Pourtant, l’étude des liens entre le mandat et la responsabilité civile montre que l’importance
du bénéfice retiré par ce personnage est occultée par le danger que représenterait, pour un
individu, la gestion de ses affaires par autrui. Concrètement, le droit positif et la doctrine ont
tendance à apprécier sévèrement la responsabilité du mandataire, tant à l’égard du mandant
qu’à l’égard des tiers. Il existe donc un certain décalage entre l’approche juridique et la réalité
pratique du mandat, entre le profit et le risque. Si la première alternative se justifie, la seconde
apparaît plus problématique. En effet, au regard de la spécificité altruiste du mandat, l’on
pourrait se demander dans quelle mesure le mandant qui tire avantage de l’activité
économique de son mandataire peut être tenu pour responsable des dommages éventuellement
subis pas les tiers.

Mandate and liability

In modern times, mandate is subject to professionalization and diversification. It is now at the


heart of business: bankers, businessmen, entrepreneur, ... use it to boost their business. The
mandate presents itself as a contract primarily for the benefit of the principal.

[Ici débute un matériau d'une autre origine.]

theorem test_decode_vector : agree [
    (0b001100000_10_0000101_0000110_1100000, .vmov (en 2 0x05 0x06 0x60)),
    (0b001100001_10_0000101_0000110_1000111, .vadd (en 2 0x05 0x06 0x47)),
    (0b001100010_01_0000101_0000110_1000111, .vaddc (en 1 0x05 0x06 0x47)),
    (0b001100011_10_0000101_0000110_1000111, .vsub (en 2 0x05 0x06 0x47)),
    (0b001100100_10_0000101_0000110_1000111, .vmul (en 2 0x05 0x06 0x47)),
    (0b001100101_10_0000101_0000110_1000111, .vmulh (en 2 0x05 0x06 0x47)),
    (0b001100110_10_0000101_0000110_1000111, .vmad (en 2 0x05 0x06 0x47)),
    (0b001100111_10_0000101_0000110_1000111, .vdiv (en 2 0x05 0x06 0x47)),
    (0b001101000_10_0000101_0000110_1000111, .vrem (en 2 0x05 0x06 0x47)),
    (0b001101001_10_0000101_0000110_1000111, .vand (en 2 0x05 0x06 0x47)),
    (0b001101010_10_0000101_0000110_1000111, .vor (en 2 0x05 0x06 0x47)),
    (0b001101011_10_0000101_0000110_1000111, .vxor (en 2 0x05 0x06 0x47)),
    (0b001101100_10_0000101_0000110_1100000, .vnot (en 2 0x05 0x06 0x60)),
    (0b001101101_10_0000101_0000110_1000111, .vshl (en 2 0x05 0x06 0x47)),
    (0b001101110_10_0000101_0000110_1000111, .vshr (en 2 0x05 0x06 0x47)),
    (0b001101111_10_0000101_0000110_1000111, .vsar (en 2 0x05 0x06 0x47)),
    (0b001110000_10_0000101_0000110_1000111, .vmin (en 2 0x05 0x06 0x47)),
    (0b001110001_10_0000101_0000110_1000111, .vmax (en 2 0x05 0x06 0x47)),
    (0b001110010_10_0000101_0000110_1100000, .vabs (en 2 0x05 0x06 0x60)),
    (0b001110011_10_0000101_0000110_1100000, .vneg (en 2 0x05 0x06 0x60)),
    (0b001110100_10_0000101_0000110_1000111, .vcmpEq (en 2 0x05 0x06 0x47)),
    (0b001110101_10_0000101_0000110_1000111, .vcmpNe (en 2 0x05 0x06 0x47)),
    (0b001110110_10_0000101_0000110_1000111, .vcmpLt (en 2 0x05 0x06 0x47)),
    (0b001110111_10_0000101_0000110_1000111, .vcmpLe (en 2 0x05 0x06 0x47)),
    (0b001111000_10_0000101_0000110_1000111, .vcmpGt (en 2 0x05 0x06 0x47)),
    (0b001111001_10_0000101_0000110_1000111, .vcmpGe (en 2 0x05 0x06 0x47)),
    (0b001111011_10_0000101_0000110_1100000, .vclz (en 2 0x05 0x06 0x60)),
    (0b001111100_10_0000101_0000110_1100000, .vpopc (en 2 0x05 0x06 0x60)),
    (0b001111101_10_0000101_0000110_1100000, .vbrev (en 2 0x05 0x06 0x60)),
    (0b001111110_10_0000101_0000110_1000111, .vbfe (en 2 0x05 0x06 0x47)),
    (0b001111111_10_0000101_0000110_1000111, .vbfi (en 2 0x05 0x06 0x47)),
    (0b010000000_10_0000101_0000110_1000111, .vdot4 (en 2 0x05 0x06 0x47)),
    (0b010000001_10_0000101_0000110_1000111, .vpack (en 2 0x05 0x06 0x47)),
    (0b010000010_10_0000101_0000110_1100000, .vunpk (en 2 0x05 0x06 0x60))] = true := by decide +kernel

theorem test_decode_mask : agree [
    (0b010000011_00_0000101_0000110_1000111, .kand (en 0 0x05 0x06 0x47)),
    (0b010000100_00_0000101_0000110_1000111, .kor (en 0 0x05 0x06 0x47)),
    (0b010000101_00_0000101_0000110_1000111, .kxor (en 0 0x05 0x06 0x47)),
    (0b010000110_00_0000101_0000110_1100000, .knot (en 0 0x05 0x06 0x60)),
    (0b010000111_00_0000101_0000110_1100000, .kmov (en 0 0x05 0x06 0x60)),
    (0b010001000_00_0000101_0000110_1100000, .kpop (en 0 0x05 0x06 0x60))] = true := by decide +kernel

theorem test_decode_float : agree [
    (0b011100000_10_0000101_0000110_1000111, .fadd (en 2 0x05 0x06 0x47)),
    (0b011100001_10_0000101_0000110_1000111, .fsub (en 2 0x05 0x06 0x47)),
    (0b011100010_10_0000101_0000110_1000111, .fmul (en 2 0x05 0x06 0x47)),
    (0b011100011_10_0000101_0000110_1000111, .ffma (en 2 0x05 0x06 0x47)),
    (0b011100100_10_0000101_0000110_1000111, .fmin (en 2 0x05 0x06 0x47)),
    (0b011100101_10_0000101_0000110_1000111, .fmax (en 2 0x05 0x06 0x47)),
    (0b011100110_10_0000101_0000110_1000111, .fcmpEq (en 2 0x05 0x06 0x47)),
    (0b011100111_10_0000101_0000110_1000111, .fcmpNe (en 2 0x05 0x06 0x47)),
    (0b011101000_10_0000101_0000110_1000111, .fcmpLt (en 2 0x05 0x06 0x47)),
    (0b011101001_10_0000101_0000110_1000111, .fcmpLe (en 2 0x05 0x06 0x47)),
    (0b011101010_10_0000101_0000110_1000111, .fcmpGt (en 2 0x05 0x06 0x47)),
    (0b011101011_10_0000101_0000110_1000111, .fcmpGe (en 2 0x05 0x06 0x47)),
    (0b011101100_10_0000101_0000110_1000111, .fcmpUn (en 2 0x05 0x06 0x47)),
    (0b011101101_10_0000101_0000110_1000111, .fcmpOr (en 2 0x05 0x06 0x47)),
    (0b011101110_10_0000101_0000110_1100000, .frcp (en 2 0x05 0x06 0x60)),
    (0b011101111_10_0000101_0000110_1100000, .frsq (en 2 0x05 0x06 0x60)),
    (0b011110000_10_0000101_0000110_1100000, .fsqrt (en 2 0x05 0x06 0x60)),
    (0b011110001_10_0000101_0000110_1000111, .fdiv (en 2 0x05 0x06 0x47)),
    (0b011110010_10_0000101_0000110_1100000, .fexp2 (en 2 0x05 0x06 0x60)),
    (0b011110011_10_0000101_0000110_1100000, .flog2 (en 2 0x05 0x06 0x60)),
    (0b011110100_10_0000101_0000110_1100000, .fsin (en 2 0x05 0x06 0x60)),
    (0b011110101_10_0000101_0000110_1100000, .fcos (en 2 0x05 0x06 0x60)),
    (0b011110110_10_0000101_0000110_1100000, .ftanh (en 2 0x05 0x06 0x60)),
    (0b011110111_10_0000101_0000110_1100000, .frnd (en 2 0x05 0x06 0x60)),
    (0b011111000_10_0000101_0000110_1000111, .fcvt (en 2 0x05 0x06 0x47)),
    (0b011111001_10_0000101_0000110_1000111, .fcvti (en 2 0x05 0x06 0x47)),
    (0b011111010_10_0000101_0000110_1000111, .icvtf (en 2 0x05 0x06 0x47)),
    (0b011111011_10_0000101_0000110_1100000, .fclass (en 2 0x05 0x06 0x60)),
    (0b011111100_10_0000101_0000110_1000111, .fscale (en 2 0x05 0x06 0x47)),
    (0b011111101_10_0000101_0000110_1000111, .fdot2 (en 2 0x05 0x06 0x47)),
    (0b011111111_00_0000101_0000110_1100000, .nxenc (en 0 0x05 0x06 0x60)),
    (0b100000000_10_0000101_0000110_1000111, .nxdec (en 2 0x05 0x06 0x47))] = true := by decide +kernel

However, the study of the relationship between the mandate and liability shows that the
importance of the benefit derived by that character is overshadowed by the danger would be
for an individual, the management of its affairs by others. Specifically, the positive law and
doctrine tend to severely assess the responsibility of the agent, both in respect of principal in
respect of third parties. There is therefore a gap between the legal approach and the practical
reality of mandate between profit and risk. If the first alternative is justified, the second is
more problematic. Indeed, under the altruistic specific mandate, one might ask to what extent
the client that takes advantage of the economic activity of the agent can be held liable for any
damages suffered not the third party.